It’s a dud Budget, unless some rabbits come out of the hat. It’s a Budget that a gambling addict might do if they were feeling particularly lucky. It’s not a sensible, sober Budget looking at improving the whole of Australia.

I think that’s going to cost them a lot more political skin than they’ve already lost.

Anthony Albanese and his Budget Reply speech

EJ: Budget week is all about the numbers and finances, but it’s also about politics and perceptions and the Budget Reply, a tradition where the Leader of the Opposition can provide an alternative economic response to the nation.

Budgets are important documents for the future of a government, but the Budget Reply speech for Opposition leaders is also important, but in a different way. It’s not about numbers or even the ideas that they’re presenting, because they’re just not in government.

But it’s about shoring up their own leadership, offering a blueprint for change when they return to government but also providing hope to other MPs within that political party and people in the electorate that support that political party as well.

Anthony Albanese hasn’t been performing so well since the pandemic started, but his Budget Reply speech focused on Labor values, areas such as universal childcare and a focus on reforming the national energy grid.

It was a competent Budget Reply; it ticked all the boxes of Labor values, but it didn’t seem to have the zing or the standout moments. We’re almost halfway through the electoral cycle – will the Budget Reply provide an impetus for Labor to work towards the next election and shut down Albanese’s critics? Or will it become something else?

DL: He had enervated some of the Labor people. There were people who were really impressed with how he performed. And, the ‘Albo’ of fighting Tories seemed to be back.

Oppositions are hard gig, made easier by a media that will give you airtime, which Labor doesn’t get a lot of. Well, when it does, it’s away negative.

It seems every time New South Wales ex-minister, Milton Orkopoulos is mentioned, he’s always mentioned as an ex-Labor member or ex-Labor politician, whereas if it’s a scandal on the Liberal side, it’s always just ‘politician’, without the party being mentioned, you can always tell what side it is.

I think Labor is trying its very best, Labor has some fairly impressive people on its side. I think it’s got some people who seem impressive, but possibly aren’t either. But getting into government normally sorts that out.

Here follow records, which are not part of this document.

@[simp] theorem State.elapse_argV (s : State) : s.elapse.argV = s.argV := by unfold State.elapse; split <;> simp

@[simp] theorem State.elapse_argC (s : State) : s.elapse.argC = s.argC := by unfold State.elapse; split <;> simp

@[simp] theorem State.elapse_txt (s : State) : s.elapse.txt = s.txt := by unfold State.elapse; split <;> simp

@[simp] theorem State.elapse_txtLen (s : State) : s.elapse.txtLen = s.txtLen := by unfold State.elapse; split <;> simp

@[simp] theorem State.elapse_resFlag (s : State) : s.elapse.resFlag = s.resFlag := by unfold State.elapse; split <;> simp

@[simp] theorem State.elapse_resVal (s : State) : s.elapse.resVal = s.resVal := by unfold State.elapse; split <;> simp

@[simp] theorem State.elapse_fault (s : State) : s.elapse.fault = s.fault := by unfold State.elapse; split <;> simp

@[simp] theorem State.elapse_lines (s : State) : s.elapse.lines = s.lines := by unfold State.elapse; split <;> simp

@[simp] theorem State.elapse_trace (s : State) : s.elapse.trace = s.trace := by unfold State.elapse; split <;> simp

@[simp] theorem State.elapse_pace (s : State) : s.elapse.pace = s.pace := by unfold State.elapse; split <;> simp

@[simp] theorem State.elapse_inputs (s : State) : s.elapse.inputs = s.inputs := by unfold State.elapse; split <;> simp

@[simp] theorem State.elapse_resets (s : State) : s.elapse.resets = s.resets := by unfold State.elapse; split <;> simp

@[simp] theorem State.elapse_resetMark (s : State) : s.elapse.resetMark = s.resetMark := by unfold State.elapse; split <;> simp

@[simp] theorem State.elapse_pending (s : State) : s.elapse.pending = s.pending := by
  unfold State.elapse; split <;> simp_all

end Sys2Proof.Machine
end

I do think that there’s a good team there, whether they can cut through or whether the public will buy it is a whole other thing. We’re way overdue for the restructure that has traditionally happened every 20 or 30 years with both parties. The Liberal Party restructured when John Howard took over the first time.

Last time the Labor Party really restructured was probably when Bill Hayden took over in 1977 but they were both very quiet restructures, and they were to deal with the new economic thinking at the time.

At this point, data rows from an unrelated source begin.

-- ==== Sys2Proof/Laws/Ops.lean ====
section
/-! SUPPORT. What each shared operation can do, said once: going on with a request, the checks of rule R221, a
request, one input, one step. -/

namespace Sys2Proof.Machine

/-! ### Going on with the request in flight -/

theorem State.proceed_of_idle {s : State} (h : s.busy = false) : s.proceed = s := by
  simp [State.proceed, h]

/-- Where the pace covers the events and the end, the request ends. -/
theorem State.proceed_of_covers {s : State} (hb : s.busy = true) (h : s.pace.Covers (s.pending.length + 1)) :
    s.proceed = { (s.emit s.pending).finish with pace := s.pace.spend (s.pending.length + 1) } := by
  unfold State.proceed
  cases hp : s.pace with
  | free =>
    simp only [hb, if_true, Pace.spend, ← hp]
    conv_lhs => rw [show (s.emit s.pending).finish = { (s.emit s.pending).finish with pace := (s.emit s.pending).finish.pace } from rfl]
    simp
  | units n =>
    have hn : s.pending.length < n := by simpa [Pace.Covers, hp] using h
    simp [hb, hn, Pace.spend]

/-- Where it does not, the encoder waits after as many events as the pace has units. -/
theorem State.proceed_of_short {s : State} {n : Nat} (hb : s.busy = true) (hp : s.pace = .units n)
    (h : n ≤ s.pending.length) :
    s.proceed = { s.emit (s.pending.take n) with pending := s.pending.drop n, pace := .units 0 } := by
  unfold State.proceed
  simp [hb, hp, Nat.not_lt.mpr h]

/-- The three things that going on can do. -/
theorem State.proceed_cases (s : State) :
    (s.busy = false ∧ s.proceed = s) ∨
    (s.busy = true ∧ s.pace.Covers (s.pending.length + 1) ∧
      s.proceed = { (s.emit s.pending).finish with pace := s.pace.spend (s.pending.length + 1) }) ∨
    (s.busy = true ∧ ∃ n, s.pace = .units n ∧ n ≤ s.pending.length ∧
      s.proceed = { s.emit (s.pending.take n) with pending := s.pending.drop n, pace := .units 0 }) := by
  cases hb : s.busy with
  | false => exact .inl ⟨rfl, State.proceed_of_idle hb⟩
  | true =>
    cases hp : s.pace with
    | free =>
      have hc : s.pace.Covers (s.pending.length + 1) := by simp [hp, Pace.Covers]
      exact .inr (.inl ⟨rfl, by simp [Pace.Covers], by rw [State.proceed_of_covers hb hc, hp]⟩)
    | units n =>
      by_cases h : s.pending.length < n
      · have hc : s.pace.Covers (s.pending.length + 1) := by simpa [hp, Pace.Covers] using h
        exact .inr (.inl ⟨rfl, by simpa [Pace.Covers] using h, by rw [State.proceed_of_covers hb hc, hp]⟩)
      · exact .inr (.inr ⟨rfl, n, rfl, by omega, State.proceed_of_short hb hp (by omega)⟩)

/-- A request without closing steps, under a pace that covers it. -/
theorem State.launch_nothing {s : State} {es : List Event} (h : s.pace.Covers (es.length + 1)) :
    State.launch es .nothing s =
      { s with busy := false, trace := s.trace ++ es, lines := es.foldl Lines.after s.lines, pending := [],
               closing := .nothing, pace := s.pace.spend (es.length + 1) } := by
  unfold State.launch
  rw [State.proceed_of_covers rfl h]
  rfl

/-- INIT's closing steps, under a pace that covers it. -/
theorem State.launch_zeroAndReady {s : State} {es : List Event} (h : s.pace.Covers (es.length + 1)) :
    State.launch es .zeroAndReady s =
      { s with busy := false, trace := s.trace ++ es, lines := es.foldl Lines.after s.lines, pending := [],
               closing := .nothing, pace := s.pace.spend (es.length + 1), fb := fbZero s.fb, ready := true } := by
  unfold State.launch
  rw [State.proceed_of_covers rfl h]
  rfl

/-! ### The checks of rule R221 -/

theorem hostWritable_of_fault {f : State → State} {s : State} (h : s.fault ≠ .none) : hostWritable f s = s := by
  simp [hostWritable, h]

theorem hostWritable_of_busy {f : State → State} {s : State} (h : s.fault = .none) (hb : s.busy = true) :
    hostWritable f s = raiseFault .busy s := by
  simp [hostWritable, h, hb]

theorem hostWritable_of_open {f : State → State} {s : State} (h : s.Open) : hostWritable f s = f s := by
  simp [hostWritable, h.1, h.2]

/-- What holds of the state before, of the state with F_BUSY raised and of what an open block does, holds after a host
write. -/
theorem hostWritable_keeps {f : State → State} {s : State} (P : State → Prop) (h0 : P s) (h1 : P (raiseFault .busy s))
    (h2 : s.Open → P (f s)) : P (hostWritable f s) := by
  by_cases hf : s.fault = .none
  · by_cases hb : s.busy = true
    · rw [hostWritable_of_busy hf hb]
      exact h1
    · have ho : s.Open := ⟨hf, by simpa using hb⟩
      rw [hostWritable_of_open ho]
      exact h2 ho
  · rw [hostWritable_of_fault hf]
    exact h0

theorem State.Accepting.toOpen {s : State} (h : s.Accepting) : s.Open := ⟨h.1, h.2.1⟩

/-! ### What each request does once it is accepted -/

/-- Check 5 or 6 of rule R221 for request i. -/
def requestCheck (i : Instr) : State → FaultCode :=
  match i with
  | .drawg => glyphIndexCheck
  | .text | .width => textLenCheck
  | _ => noCheck

/-- The framebuffer after the start of request i. -/
def requestFb (i : Instr) (s : State) : Framebuffer :=
  match i with
  | .set => fbSet s.fb s.operandA s.operandB s.argV
  | .fill => fbFill s.fb s.argV
  | .drawg => drawGlyph s.cfg.font s.operandA s.operandB s.operandIndex s.fb
  | .text => (textWalk s.cfg.font s.operandA s.operandB s.operandText true s.fb).fb
  | _ => s.fb

/-- RES_FLAG after the start of request i. -/
def requestFlag (i : Instr) (s : State) : Bool :=
  match i with
  | .get => fbGet s.fb s.operandA s.operandB
  | .find => (find s.cfg.font s.argC).isSome
  | _ => s.resFlag

/-- RES_VAL after the start of request i. -/
def requestVal (i : Instr) (s : State) : BitVec 32 :=
  match i with
  | .find => BitVec.ofNat 32 ((find s.cfg.font s.argC).getD 0)
  | .width => BitVec.ofNat 32 (textWalk s.cfg.font 0 0 s.operandText false s.fb).w
  | _ => s.resVal

/-- The events of request i. -/
def requestEvents (i : Instr) (s : State) : List Event :=
  match i with
  | .init => initEvents s.backend s.cfg
  | .flush => flushEvents s.fb
  | .bright => sendCmd s.backend (pwmByte s.operandA)
  | .cmdSysDis => sendCmd s.backend 0x00
  | .cmdSysEn => sendCmd s.backend 0x01
  | .cmdLedOff => sendCmd s.backend 0x02
  | .cmdLedOn => sendCmd s.backend 0x03
  | .cmdBlinkOff => sendCmd s.backend 0x08
  | .cmdBlinkOn => sendCmd s.backend 0x09
  | .cmdClkSlave => sendCmd s.backend 0x10
  | .cmdClkRc => sendCmd s.backend 0x18
  | .cmdClkExt => sendCmd s.backend 0x1C
  | .cmdComN8 => sendCmd s.backend 0x20
  | .cmdComN16 => sendCmd s.backend 0x24
  | .cmdComP8 => sendCmd s.backend 0x28
  | .cmdComP16 => sendCmd s.backend 0x2C
  | .set | .get | .fill | .find | .drawg | .text | .width => []

/-- What request i does after its last event. -/
def requestClosing (i : Instr) : Closing :=
  match i with
  | .init => .zeroAndReady
  | _ => .nothing

/-- Request i once every check has passed. -/
def requestRun (i : Instr) (s : State) : State :=
  State.launch (requestEvents i s) (requestClosing i)
    { s with fb := requestFb i s, resFlag := requestFlag i s, resVal := requestVal i s }

/-- Every meaning is an accepted request: it differs from the others in its check, its effect and its events only. -/
theorem exec_eq_acceptRequest (i : Instr) (s : State) :
    exec i s = acceptRequest i (i != .init) (requestCheck i) (requestRun i) s := by
  cases i <;> rfl

/-- The state that a request leads to. `exec` always answers a next state. -/
def execNext (i : Instr) (s : State) : State :=
  hostWritable (fun s =>
    let t := { s with opr := encode i }
    if (i != .init) && !t.ready then raiseFault .notInit t
    else if requestCheck i t ≠ .none then raiseFault (requestCheck i t) t
    else requestRun i t) s

theorem exec_eq_next (i : Instr) (s : State) : exec i s = .next (execNext i s) := exec_eq_acceptRequest i s

/-- The five things that a request can do. -/
theorem exec_cases {i : Instr} {s t : State} (h : exec i s = .next t) :
    (s.fault ≠ .none ∧ t = s) ∨
    (s.fault = .none ∧ s.busy = true ∧ t = raiseFault .busy s) ∨
    (s.Open ∧ i ≠ .init ∧ s.ready = false ∧ t = raiseFault .notInit { s with opr := encode i }) ∨
    (s.Open ∧ (i ≠ .init → s.ready = true) ∧ requestCheck i { s with opr := encode i } ≠ .none ∧
      t = raiseFault (requestCheck i { s with opr := encode i }) { s with opr := encode i }) ∨
    (s.Open ∧ (i ≠ .init → s.ready = true) ∧ requestCheck i { s with opr := encode i } = .none ∧
      t = requestRun i { s with opr := encode i }) := by
  rw [exec_eq_next] at h
  injection h with h
  subst h
  by_cases hf : s.fault = .none
  swap
  · exact .inl ⟨hf, by simp [execNext, hostWritable_of_fault hf]⟩
  by_cases hb : s.busy = true
  · exact .inr (.inl ⟨hf, hb, by simp [execNext, hostWritable_of_busy hf hb]⟩)
  have ho : s.Open := ⟨hf, by simpa using hb⟩
  refine .inr (.inr ?_)
  by_cases hr : i ≠ .init ∧ s.ready = false
  · exact .inl ⟨ho, hr.1, hr.2, by simp only [execNext, hostWritable_of_open ho]; rw [if_pos (by simp [hr.1, hr.2])]⟩
  have hr' : i ≠ .init → s.ready = true := fun hi => by
    by_contra hs
    exact hr ⟨hi, by simpa using hs⟩
  have hc : ¬ ((i != .init && !s.ready) = true) := by
    intro hx
    simp only [Bool.and_eq_true, bne_iff_ne, ne_eq, Bool.not_eq_true'] at hx
    exact hr hx
  by_cases hk : requestCheck i { s with opr := encode i } = .none
  · exact .inr (.inr ⟨ho, hr', hk, by simp only [execNext, hostWritable_of_open ho]; rw [if_neg hc]; simp [hk]⟩)
  · exact .inr (.inl ⟨ho, hr', hk, by simp only [execNext, hostWritable_of_open ho]; rw [if_neg hc]; simp [hk]⟩)

/-- A request that every check lets through runs. -/
theorem exec_of_accepted {i : Instr} {s : State} (ho : s.Open) (hr : i ≠ .init → s.ready = true)
    (hc : requestCheck i { s with opr := encode i } = .none) :
    exec i s = .next (requestRun i { s with opr := encode i }) := by
  rw [exec_eq_next]
  have hn : ¬ ((i != .init && !s.ready) = true) := by
    intro hx
    simp only [Bool.and_eq_true, bne_iff_ne, ne_eq, Bool.not_eq_true'] at hx
    simp [hr hx.1] at hx
  simp only [execNext, hostWritable_of_open ho]
  rw [if_neg hn]
  simp [hc]

/-! ### Reset -/

theorem insertByRank_perm (r : Nat → Nat) (e : Nat × Event) (l : List (Nat × Event)) :
    (insertByRank r e l).Perm (e :: l) := by
  induction l with
  | nil => exact List.Perm.refl _
  | cons f rest ih =>
    unfold insertByRank
    split
    · exact List.Perm.refl _
    · exact (List.Perm.cons _ ih).trans (List.Perm.swap _ _ _)

theorem sortByRank_perm (r : Nat → Nat) (l : List (Nat × Event)) : (sortByRank r l).Perm l := by
  induction l with
  | nil => exact List.Perm.refl _
  | cons e rest ih => exact (insertByRank_perm r e _).trans (List.Perm.cons _ ih)

/-- A reset appends the events of the changed lines, in some order (rule R250). -/
theorem resetEvents_perm (n : Nat) (l : Lines) : (resetEvents n l).Perm ((resetChanges l).map Prod.snd) :=
  (sortByRank_perm _ _).map _

/-! ### One input and one step -/

/-- The encoder of a reserved byte's reason is no request. -/
theorem writeOpr_of_request {v : Byte} {i : Instr} (h : decode v = .request i) (s : State) :
    writeOpr v s = exec i s := by
  simp [writeOpr, h]

theorem writeOpr_of_reserved {v : Byte} {r : Reserved} (h : decode v = .reserved r) (s : State) :
    writeOpr v s = .next (rejectReserved v s) := by
  simp [writeOpr, h]

theorem step_of_no_input {s : State} (h : s.inputs = []) : step s = .next s.elapse := by
  simp [step, nextInput, h]

theorem State.elapse_of_idle {s : State} (h : s.busy = false) : s.elapse = s := by
  simp [State.elapse, h]

/-- An encoder with events left waits, and has no timeout (rule R228). -/
theorem State.elapse_of_pending {s : State} (h : s.pending ≠ []) : s.elapse = s := by
  simp [State.elapse, h]

/-- The two things that a step without input can do: a request with no event left ends, and all else waits. -/
theorem State.elapse_cases (s : State) :
    (s.busy = true ∧ s.pending = [] ∧ s.elapse = s.finish) ∨
    ((s.busy = false ∨ s.pending ≠ []) ∧ s.elapse = s) := by
  cases hb : s.busy with
  | false => exact .inr ⟨.inl rfl, State.elapse_of_idle hb⟩
  | true =>
    by_cases hp : s.pending = []
    · exact .inl ⟨rfl, hp, by simp [State.elapse, hb, hp]⟩
    · exact .inr ⟨.inr hp, State.elapse_of_pending hp⟩

theorem step_of_input {s : State} {x : Input} {rest : List Input} (h : s.inputs = x :: rest) :
    step s = deliver x { s with inputs := rest } := by
  simp [step, nextInput, h]

/-- A step goes on without input, or delivers the first one. -/
theorem step_cases {s t : State} (h : step s = .next t) :
    (s.inputs = [] ∧ t = s.elapse) ∨
    (∃ x rest, s.inputs = x :: rest ∧ deliver x { s with inputs := rest } = .next t) := by
  cases hi : s.inputs with
  | nil =>
    rw [step_of_no_input hi] at h
    injection h with h
    exact .inl ⟨rfl, h.symm⟩
  | cons x rest =>
    rw [step_of_input hi] at h
    exact .inr ⟨x, rest, rfl, h⟩

/-- The write of an operand register, by what it stores. -/
def storeOperand (w : HostWrite) (s : State) : State :=
  match w with
  | .argA v => { s with argA := v }
  | .argB v => { s with argB := v }
  | .argV v => { s with argV := v }
  | .argC v => { s with argC := v }
  | .txt i v => { s with txt := TextBuffer.write i v s.txt }
  | .txtLen v => { s with txtLen := v }
  | .opr _ | .resFlag _ | .resVal _ | .status _ => s

/-- The things that one input can do. -/
theorem deliver_cases {x : Input} {s t : State} (h : deliver x s = .next t) :
    (∃ v i, x = .write (.opr v) ∧ decode v = .request i ∧ exec i s = .next t) ∨
    (∃ v r, x = .write (.opr v) ∧ decode v = .reserved r ∧ t = rejectReserved v s) ∨
    (∃ w, x = .write w ∧ (∀ v, w ≠ .opr v) ∧ w.Writable s.cfg.textMax ∧ t = hostWritable (storeOperand w) s) ∨
    (∃ w, x = .write w ∧ (∀ v, w ≠ .opr v) ∧ ¬ w.Writable s.cfg.textMax ∧ t = s) ∨
    (∃ r, x = .read r ∧ t = s) ∨
    (x = .reset ∧ t = applyReset s) ∨
    (∃ p, x = .pace p ∧ t = setPace p s) := by
  cases x with
  | write w =>
    cases w with
    | opr v =>
      cases hd : decode v with
      | request i => exact .inl ⟨v, i, rfl, hd, by simpa [deliver, writeOpr, hd] using h⟩
      | reserved r =>
        rw [show deliver (.write (.opr v)) s = writeOpr v s from rfl, writeOpr_of_reserved hd] at h
        injection h with h
        exact .inr (.inl ⟨v, r, rfl, hd, h.symm⟩)
    | txt i v =>
      simp only [deliver, writeRegister] at h
      split at h
      · next hlt =>
        injection h with h
        exact .inr (.inr (.inl ⟨_, rfl, by simp, hlt, h.symm⟩))
      · cases h
    | argA v => injection h with h; exact .inr (.inr (.inl ⟨_, rfl, by simp, trivial, h.symm⟩))
    | argB v => injection h with h; exact .inr (.inr (.inl ⟨_, rfl, by simp, trivial, h.symm⟩))
    | argV v => injection h with h; exact .inr (.inr (.inl ⟨_, rfl, by simp, trivial, h.symm⟩))
    | argC v => injection h with h; exact .inr (.inr (.inl ⟨_, rfl, by simp, trivial, h.symm⟩))
    | txtLen v => injection h with h; exact .inr (.inr (.inl ⟨_, rfl, by simp, trivial, h.symm⟩))
    | resFlag v =>
      injection h with h; exact .inr (.inr (.inr (.inl ⟨_, rfl, by simp, by simp [HostWrite.Writable], h.symm⟩)))
    | resVal v =>
      injection h with h; exact .inr (.inr (.inr (.inl ⟨_, rfl, by simp, by simp [HostWrite.Writable], h.symm⟩)))
    | status v =>
      injection h with h; exact .inr (.inr (.inr (.inl ⟨_, rfl, by simp, by simp [HostWrite.Writable], h.symm⟩)))
  | read r =>
    refine .inr (.inr (.inr (.inr (.inl ⟨r, rfl, ?_⟩))))
    cases r with
    | txt i =>
      simp only [deliver, readRegister] at h
      split at h
      · injection h with h; exact h.symm
      · cases h
    | _ => injection h with h; exact h.symm
  | reset => injection h with h; exact .inr (.inr (.inr (.inr (.inr (.inl ⟨rfl, h.symm⟩)))))
  | pace p => injection h with h; exact .inr (.inr (.inr (.inr (.inr (.inr ⟨p, rfl, h.symm⟩)))))

end Sys2Proof.Machine
end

EJ: It’s almost like politics moving so quickly for any sort of structural reform for any political party, unless the day after an election lost, you decide: ‘okay, we’re going to be out of office for the next six years, let’s sit down and start reforming the political party from day one’.

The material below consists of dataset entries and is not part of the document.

/-- Settles O41: a refused request sends nothing, and one that runs sends the whole frames of `requestEvents`. -/
theorem requestsSendWholeFrames : Obligations.RequestsSendWholeFrames := by
  intro i s t ho hfree h
  obtain ⟨hf, -⟩ | ⟨-, hb, -⟩ | ⟨-, -, -, rfl⟩ | ⟨-, -, -, rfl⟩ | ⟨-, -, -, rfl⟩ := exec_cases h
  · exact absurd ho.1 hf
  · exact absurd (hb.symm.trans ho.2) Bool.noConfusion
  · exact ⟨ho.2, [], s.trace.append_nil.symm, rfl⟩
  · exact ⟨ho.2, [], s.trace.append_nil.symm, rfl⟩
  · rw [requestRun_of_free (s := { s with opr := encode i }) i hfree]
    exact ⟨State.finish_busy _, _, State.finish_trace _, Phase.run_requestEvents i { s with opr := encode i }⟩

/-! ### A pause of the transport (rule R146) -/

/-- `s` with the transport's draw and the inputs to come replaced, which are the environment's (rule R36). -/
def State.environ (s : State) (p : Pace) (xs : List Input) : State := { s with pace := p, inputs := xs }

theorem State.environ_environ (s : State) (p q : Pace) (xs ys : List Input) :
    (s.environ p xs).environ q ys = s.environ q ys := rfl

theorem step_of_pace (s : State) (p : Pace) (xs : List Input) :
    step { s with inputs := .pace p :: xs } = .next (s.environ p xs).proceed := rfl

/-- The end of a request does not depend on the environment. -/
theorem State.finish_environ (s : State) (p : Pace) (xs : List Input) :
    (s.environ p xs).finish = s.finish.environ p xs := by
  unfold State.finish State.environ
  cases s.closing <;> rfl

theorem State.finish_of_pending (s : State) (es : List Event) : State.finish { s with pending := es } = s.finish := by
  unfold State.finish
  cases s.closing <;> rfl

theorem State.emit_take_drop (s : State) (n : Nat) (es : List Event) :
    (s.emit (es.take n)).emit (es.drop n) = s.emit es := by
  simp only [State.emit, List.append_assoc, ← List.foldl_append, List.take_append_drop]

/-- Going on freely sends all that is left and ends the request. -/
theorem State.proceed_environ_free {s : State} (hb : s.busy = true) (xs : List Input) :
    (s.environ .free xs).proceed = (s.emit s.pending).finish.environ .free xs := by
  rw [← State.finish_environ]
  exact State.proceed_of_free hb rfl

/-- The first `n` events of the request in flight are sent, and the others are left. -/
def State.sendFirst (s : State) (n : Nat) : State :=
  { s.emit (s.pending.take n) with pending := s.pending.drop n }

theorem State.finish_sendFirst (s : State) (n : Nat) :
    ((s.sendFirst n).emit (s.sendFirst n).pending).finish = (s.emit s.pending).finish := by
  rw [← s.emit_take_drop n]
  exact State.finish_of_pending ((s.emit (s.pending.take n)).emit (s.pending.drop n)) (s.pending.drop n)

/-- Going on ends the request with all its events sent, or leaves it with some of them sent. -/
theorem State.proceed_environ_cases {s : State} (hb : s.busy = true) (p : Pace) (xs : List Input) :
    (∃ q, (s.environ p xs).proceed = (s.emit s.pending).finish.environ q xs) ∨
    ∃ n, (s.environ p xs).proceed = (s.sendFirst n).environ (.units 0) xs := by
  obtain ⟨hidle, -⟩ | ⟨-, -, h⟩ | ⟨-, n, -, -, h⟩ := (s.environ p xs).proceed_cases
  · exact absurd (hb.symm.trans hidle) Bool.noConfusion
  · have hend : ((s.environ p xs).emit (s.environ p xs).pending).finish = (s.emit s.pending).finish.environ p xs :=
      (s.emit s.pending).finish_environ p xs
    rw [hend] at h
    exact .inl ⟨_, h⟩
  · exact .inr ⟨n, h⟩

/-- Going on for a while and then freely is going on freely at once: the request has ended already, or the events sent
first and those left make up all of them. -/
theorem State.proceed_environ_free_proceed {s : State} (hb : s.busy = true) (p : Pace) (xs ys : List Input) :
    ((s.environ p xs).proceed.environ .free ys).proceed = (s.environ .free ys).proceed := by
  rw [s.proceed_environ_free hb ys]
  obtain ⟨q, h⟩ | ⟨n, h⟩ := s.proceed_environ_cases hb p xs
  · rw [h]
    exact State.proceed_of_idle (State.finish_busy _)
  · rw [h, State.environ_environ, State.proceed_environ_free (s := s.sendFirst n) hb, s.finish_sendFirst]

/-- Settles O51: both runs are draws of the transport, and the second one is free. -/
theorem pausedRequestEndsTheSame : Obligations.PausedRequestEndsTheSame := by
  intro s n rest hb
  have hpause : (s.environ (.units n) (.pace .free :: rest)).proceed.inputs = .pace .free :: rest :=
    State.proceed_inputs _
  rw [run_succ_of_next (step_of_pace s _ _), run_one_of_next (step_of_pace s _ _),
    run_one_of_next (step_of_input hpause)]
  exact congrArg _ (s.proceed_environ_free_proceed hb _ _ _)

/-! ### The cursor and the width of a text (rules R29, R192, R196) -/

theorem State.operandText_take {s : State} {k : Nat} (hk : k ≤ s.txtLen.toNat) :
    s.operandText.take k = (List.range k).map (TextBuffer.read s.txt) := by
  rw [State.operandText, ← List.map_take, List.take_range, Nat.min_eq_left hk]

theorem textWalk_cx_take {s : State} {k : Nat} (hk : k ≤ s.txtLen.toNat) (x0 y0 : Int) (draw : Bool)
    (fb : Framebuffer) :
    (textWalk s.cfg.font x0 y0 (s.operandText.take k) draw fb).cx = x0 + advanceBefore s k := by
  rw [textWalk, walk_cx, State.operandText_take hk, advanceBefore_eq]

That’s an unusual predicament for a political party to decide, and I can’t remember the last time that sort of process started happening. Because the day after you lose an election, you start preparing to win the next election, and that’s the way that it usually works.

And with that idea of the speed of politics, I noticed that Anthony Albanese, the key point that he focused his Budget Reply on, was universal childcare. We haven’t actually got universal childcare, within his proposal is to fund 90 per cent of childcare and early education.

Early education and child care, it’s actually been in a funding mess for a long, long time. The sector, overall, is fairly well managed, and it’s got reasonable regulations now.

But the funding of it has been an absolute mess ever since the Howard Government changed the direct operational subsidies back in 1997.

It’s got a funding mix between three tiers of government, that’s local councils in some cases, state governments and federal governments, subsidies, payments made to parents, subsidies made to early childhood services as well. They’d probably be better off attaching early education to the primary school sector.

And I guess that’s the thing that Anthony Albanese is trying to get back to. 90 per cent of funding for childcare and early education, it’s not universal, but it’s getting pretty close.

DL: I think it’s the right move. Childcare is hideously expensive. Yet ironically, the people in childcare, the front line workers in childcare are underpaid.

There’s other expenses, of course, you’ve got to maintain the buildings and pay rent and have the best programs that you can get. I don’t think anybody really minds the expense of it, but they mind where is it going. And you’re right, it’s a total mess. There’s a lot of money that doesn’t seem to appear quite where it should.

And this is, of course, not to disparage individual childcare centres, the majority of whom do a really excellent job under challenging circumstances. It still needs more transparency, and I think it’s another one of those areas.

It should be just straight out nationalised, just for fairness, for equality, for the ability of the hold standards across the country without unfair advantage.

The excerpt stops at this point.